Cuidar de uma criança com DRC é uma experiência intensa que traz consequências negativas por causa das dúvidas sobre o futuro e quanto aos cuidados de que essa criança precisa. Isso é expresso por meio do nível médio de sobrecarga identificado nesses cuidadores, juntamente com a alta prevalência de sintomas depressivos e ansiosos nessa população. Através dos testes de hipóteses, não houve significância estatística correlacionando fatores associados ao aumento da sobrecarga, de sintomas ansiosos e depressivos nesses cuidadores, exceto a variável "presença de dor no corpo", que influenciava o desfecho depressão. Não houve grandes alterações nos níveis de sobrecarga, sintomas depressivos e ansiosos entre os cuidadores de crianças/adolescentes que realizam diferentes modalidades de TRS, visto que variaram apenas a natureza de suas preocupações e dificuldades.

Como aspectos positivos do trabalho estão a avaliação concomitante de sobrecarga, sintomas depressivos e ansiosos por meio de escalas validadas numa mesma população; além do fato de não serem encontrados na literatura brasileira estudos de abordagem quantitativa com cuidadores de pacientes pediátricos realizando as três modalidades de TRS, tornando o tema inédito com essa abordagem na realidade brasileira.
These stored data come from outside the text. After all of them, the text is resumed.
theorem State.tlTrain_fr {s} {a1} : Fr [⟨17205035139, 17205149827, 8192, 0⟩, ⟨17205035141, 17205149829, 8192, 0⟩, ⟨17205035140, 17205149828, 8192, 0⟩, ⟨17205035136, 17205149824, 8192, 0⟩, ⟨17181966336, 17181966336, 1, 0⟩, ⟨17181967360, 17181967360, 1, 0⟩, ⟨17186226581, 17186257301, 2048, 0⟩, ⟨17181966338, 17181966338, 1, 0⟩, ⟨17181966495, 17181966495, 1, 0⟩, ⟨17186168832, 17186169247, 1, 0⟩, ⟨17202937984, 17204379776, 131072, 0⟩, ⟨17202937989, 17204379781, 131072, 0⟩, ⟨17202937987, 17204379779, 131072, 0⟩, ⟨17202941712, 17204383504, 131072, 0⟩] [.pwr, .flt, .evc, .tl] s (State.tlTrain s a1) := by
  unfold State.tlTrain
  refine Fr.iteh (fun _ => ?_) (fun _ => ?_)
  · first | assumption | exact Fr.refl _
  · refine Fr.iteh (fun _ => ?_) (fun _ => ?_)
    · refine Fr.step State.tlSet_fr rfl rfl ?_
      first | assumption | exact Fr.refl _
    · extract_lets -merge -underBinder +onlyGivenNames x0
      refine Fr.cut x0 ?_ (fun h0 => ?_)
      · unfold x0
        refine Fr.wr (xs := [⟨17205035139, 17205149827, 8192, 0⟩]) (Reg.LANE_STATUS_RATE_key (by first | omega | (simp only [List.mem_range] at *; omega))) rfl ?_
        refine Fr.wr (xs := [⟨17202937989, 17204379781, 131072, 0⟩]) (Reg.TL_STATUS_RATE_key (by first | omega | (simp only [List.mem_range] at *; omega))) rfl ?_
        refine Fr.wr (xs := [⟨17202937987, 17204379779, 131072, 0⟩]) (Reg.TL_STATUS_VER_key (by first | omega | (simp only [List.mem_range] at *; omega))) rfl ?_
        first | assumption | exact Fr.refl _
      try clear_value x0
      extract_lets -merge -underBinder +onlyGivenNames x1
      refine Fr.cut x1 ?_ (fun h1 => ?_)
      · unfold x1
        refine Fr.step State.laneUnlock_fr rfl rfl ?_
        refine Fr.inc (xs := [⟨17202941712, 17204383504, 131072, 0⟩]) (Reg.TL_CNT2_RETRAIN_key (by first | omega | (simp only [List.mem_range] at *; omega))) rfl ?_
        first | assumption | exact Fr.refl _
      try clear_value x1
      extract_lets -merge -underBinder +onlyGivenNames x2
      extract_lets -merge -underBinder +onlyGivenNames x3
      refine Fr.cut x3 ?_ (fun h3 => ?_)
      · unfold x3
        refine Fr.step State.setPort_fr rfl rfl ?_
        first | assumption | exact Fr.refl _
      try clear_value x3
      extract_lets -merge -underBinder +onlyGivenNames x4
      refine Fr.cut x4 ?_ (fun h4 => ?_)
      · unfold x4
        refine Fr.step State.laneState_fr rfl rfl ?_
        first | assumption | exact Fr.refl _
      try clear_value x4
      refine Fr.step State.tlSet_fr rfl rfl ?_
      first | assumption | exact Fr.refl _

theorem State.tlLost_fr {s} {a1} : Fr [⟨17205035139, 17205149827, 8192, 0⟩, ⟨17205035141, 17205149829, 8192, 0⟩, ⟨17205035140, 17205149828, 8192, 0⟩, ⟨17205035136, 17205149824, 8192, 0⟩, ⟨17181966336, 17181966336, 1, 0⟩, ⟨17181967360, 17181967360, 1, 0⟩, ⟨17186226581, 17186257301, 2048, 0⟩, ⟨17181966338, 17181966338, 1, 0⟩, ⟨17181966495, 17181966495, 1, 0⟩, ⟨17186168832, 17186169247, 1, 0⟩, ⟨17202937984, 17204379776, 131072, 0⟩] [.pwr, .flt, .evc, .tl] s (State.tlLost s a1) := by
  unfold State.tlLost
  extract_lets -merge -underBinder +onlyGivenNames x0
  try clear_value (e0 : x0 = _)
  extract_lets -merge -underBinder +onlyGivenNames x1
  refine Fr.cut x1 ?_ (fun h1 => ?_)
  · unfold x1
    refine Fr.step State.tlLeave_fr rfl rfl ?_
    first | assumption | exact Fr.refl _
  try clear_value x1
  refine Fr.iteh (fun _ => ?_) (fun _ => ?_)
  · refine Fr.step State.raise_fr rfl rfl ?_
    first | assumption | exact Fr.refl _
  · first | assumption | exact Fr.refl _

theorem State.tlFail_fr {s} {a1} {a2} : Fr [⟨17181966336, 17181966336, 1, 0⟩, ⟨17181967360, 17181967360, 1, 0⟩, ⟨17186226581, 17186257301, 2048, 0⟩, ⟨17181966338, 17181966338, 1, 0⟩, ⟨17181966495, 17181966495, 1, 0⟩, ⟨17186168832, 17186169247, 1, 0⟩, ⟨17202938112, 17204379904, 131072, 0⟩, ⟨17205035139, 17205149827, 8192, 0⟩, ⟨17205035141, 17205149829, 8192, 0⟩, ⟨17205035140, 17205149828, 8192, 0⟩, ⟨17205035136, 17205149824, 8192, 0⟩, ⟨17202937984, 17204379776, 131072, 0⟩] [.pwr, .flt, .evc, .tl] s (State.tlFail s a1 a2) := by
  unfold State.tlFail
  extract_lets -merge -underBinder +onlyGivenNames x0
  refine Fr.cut x0 ?_ (fun h0 => ?_)
  · unfold x0
    refine Fr.step State.fire_fr rfl rfl ?_
    refine Fr.wr (xs := [⟨17202938112, 17204379904, 131072, 0⟩]) (Reg.TL_TRAIN_ERR_CODE_key (by first | omega | (simp only [List.mem_range] at *; omega))) rfl ?_
    first | assumption | exact Fr.refl _
  try clear_value x0
  refine Fr.step State.raise_fr rfl rfl ?_
  refine Fr.step State.tlLeave_fr rfl rfl ?_
  first | assumption | exact Fr.refl _

theorem State.tlFence_fr {s} {a1} : Fr [⟨17205035139, 17205149827, 8192, 0⟩, ⟨17205035141, 17205149829, 8192, 0⟩, ⟨17205035140, 17205149828, 8192, 0⟩, ⟨17205035136, 17205149824, 8192, 0⟩, ⟨17181966336, 17181966336, 1, 0⟩, ⟨17181967360, 17181967360, 1, 0⟩, ⟨17186226581, 17186257301, 2048, 0⟩, ⟨17181966338, 17181966338, 1, 0⟩, ⟨17181966495, 17181966495, 1, 0⟩, ⟨17186168832, 17186169247, 1, 0⟩, ⟨17202937984, 17204379776, 131072, 0⟩, ⟨17202937865, 17204379657, 131072, 0⟩, ⟨17202937993, 17204379785, 131072, 0⟩] [.pwr, .flt, .evc, .tl] s (State.tlFence s a1) := by
  unfold State.tlFence
  refine Fr.step State.tlLeave_fr rfl rfl ?_
  refine Fr.wr (xs := [⟨17202937865, 17204379657, 131072, 0⟩]) (Reg.TL_CTRL_FENCE_key (by first | omega | (simp only [List.mem_range] at *; omega))) rfl ?_
  refine Fr.wr (xs := [⟨17202937993, 17204379785, 131072, 0⟩]) (Reg.TL_STATUS_FENCED_key (by first | omega | (simp only [List.mem_range] at *; omega))) rfl ?_
  first | assumption | exact Fr.refl _

theorem State.tlSilence_fr {s} {a1} : Fr [⟨17205035139, 17205149827, 8192, 0⟩, ⟨17205035141, 17205149829, 8192, 0⟩, ⟨17205035140, 17205149828, 8192, 0⟩, ⟨17205035136, 17205149824, 8192, 0⟩, ⟨17181966336, 17181966336, 1, 0⟩, ⟨17181967360, 17181967360, 1, 0⟩, ⟨17186226581, 17186257301, 2048, 0⟩, ⟨17181966338, 17181966338, 1, 0⟩, ⟨17181966495, 17181966495, 1, 0⟩, ⟨17186168832, 17186169247, 1, 0⟩, ⟨17202937984, 17204379776, 131072, 0⟩] [.pwr, .flt, .evc, .tl] s (State.tlSilence s a1) := by
  unfold State.tlSilence
  refine Fr.iteh (fun _ => ?_) (fun _ => ?_)
  · refine Fr.step State.tlLeave_fr rfl rfl ?_
    first | assumption | exact Fr.refl _
  · first | assumption | exact Fr.refl _

theorem State.tlRelease_fr {s} : Fr [⟨17205035139, 17205149827, 8192, 0⟩, ⟨17205035141, 17205149829, 8192, 0⟩, ⟨17205035140, 17205149828, 8192, 0⟩, ⟨17205035136, 17205149824, 8192, 0⟩, ⟨17181966336, 17181966336, 1, 0⟩, ⟨17181967360, 17181967360, 1, 0⟩, ⟨17186226581, 17186257301, 2048, 0⟩, ⟨17181966338, 17181966338, 1, 0⟩, ⟨17181966495, 17181966495, 1, 0⟩, ⟨17186168832, 17186169247, 1, 0⟩, ⟨17202937984, 17204379776, 131072, 0⟩] [.pwr, .flt, .evc] s (State.tlRelease s) := by
  unfold State.tlRelease
  refine Fr.forFin ?_ (fun i t ht => ?_)
  · first | assumption | exact Fr.refl _
  · refine Fr.iteh (fun _ => ?_) (fun _ => ?_)
    · refine Fr.step State.tlSet_fr rfl rfl ?_
      first | assumption | exact Fr.refl _
    · first | assumption | exact Fr.refl _

theorem State.tlReconfig_fr {s} : Fr [⟨17205035139, 17205149827, 8192, 0⟩, ⟨17205035141, 17205149829, 8192, 0⟩, ⟨17205035140, 17205149828, 8192, 0⟩, ⟨17205035136, 17205149824, 8192, 0⟩, ⟨17181966336, 17181966336, 1, 0⟩, ⟨17181967360, 17181967360, 1, 0⟩, ⟨17186226581, 17186257301, 2048, 0⟩, ⟨17181966338, 17181966338, 1, 0⟩, ⟨17181966495, 17181966495, 1, 0⟩, ⟨17186168832, 17186169247, 1, 0⟩, ⟨17202937984, 17204379776, 131072, 0⟩, ⟨17202938112, 17204379904, 131072, 0⟩] [.lane, .tl, .flt, .pwr, .evc] s (State.tlReconfig s) := by
  unfold State.tlReconfig
  refine Fr.forFin ?_ (fun i t ht => ?_)
  · first | assumption | exact Fr.refl _
  · refine Fr.iteh (fun _ => ?_) (fun _ => ?_)
    · first | assumption | exact Fr.refl _
    · extract_lets -merge -underBinder +onlyGivenNames x0
      refine Fr.cut x0 ?_ (fun h0 => ?_)
      · unfold x0
        refine Fr.step State.tlConfig_fr rfl rfl ?_
        first | assumption | exact Fr.refl _
      try clear_value x0
      extract_lets -merge -underBinder +onlyGivenNames x1
      try clear_value (e1 : x1 = _)
      refine Fr.iteh (fun _ => ?_) (fun _ => ?_)
      · first | assumption | exact Fr.refl _
      · extract_lets -merge -underBinder +onlyGivenNames x2
        extract_lets -merge -underBinder +onlyGivenNames x3
        refine Fr.cut x3 ?_ (fun h3 => ?_)
        · unfold x3
          refine Fr.step State.setPort_fr rfl rfl ?_
          first | assumption | exact Fr.refl _
        try clear_value x3
        refine Fr.step State.raise_fr rfl rfl ?_
        refine Fr.step State.tlSilence_fr rfl rfl ?_
        refine Fr.step State.fire_fr rfl rfl ?_
        refine Fr.wr (xs := [⟨17202938112, 17204379904, 131072, 0⟩]) (Reg.TL_TRAIN_ERR_CODE_key (by first | omega | (simp only [List.mem_range] at *; omega))) rfl ?_
        first | assumption | exact Fr.refl _

end Sys2Proof.Machine
end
As limitações do estudo consistem na pequena população estudada e na realização em um único centro, comprometendo portanto a capacidade de generalização para outras regiões ou contextos socioeconômicos, sendo necessária a realização de outros trabalhos multicêntricos e com populações maiores, para que conclusões mais abrangentes sejam tiradas. E outra limitação se deve ao fato de as prevalências de depressão e ansiedade encontradas não se aplicarem a um diagnóstico, visto que foram utilizados instrumentos de rastreamento.

É preocupante a prevalência de sintomas depressivos e ansiosos nessa população de cuidadores, sendo necessário implementar programas e ações que visam ajudá-los a gerir melhor o cuidado com a criança, assim como seus próprios sentimentos.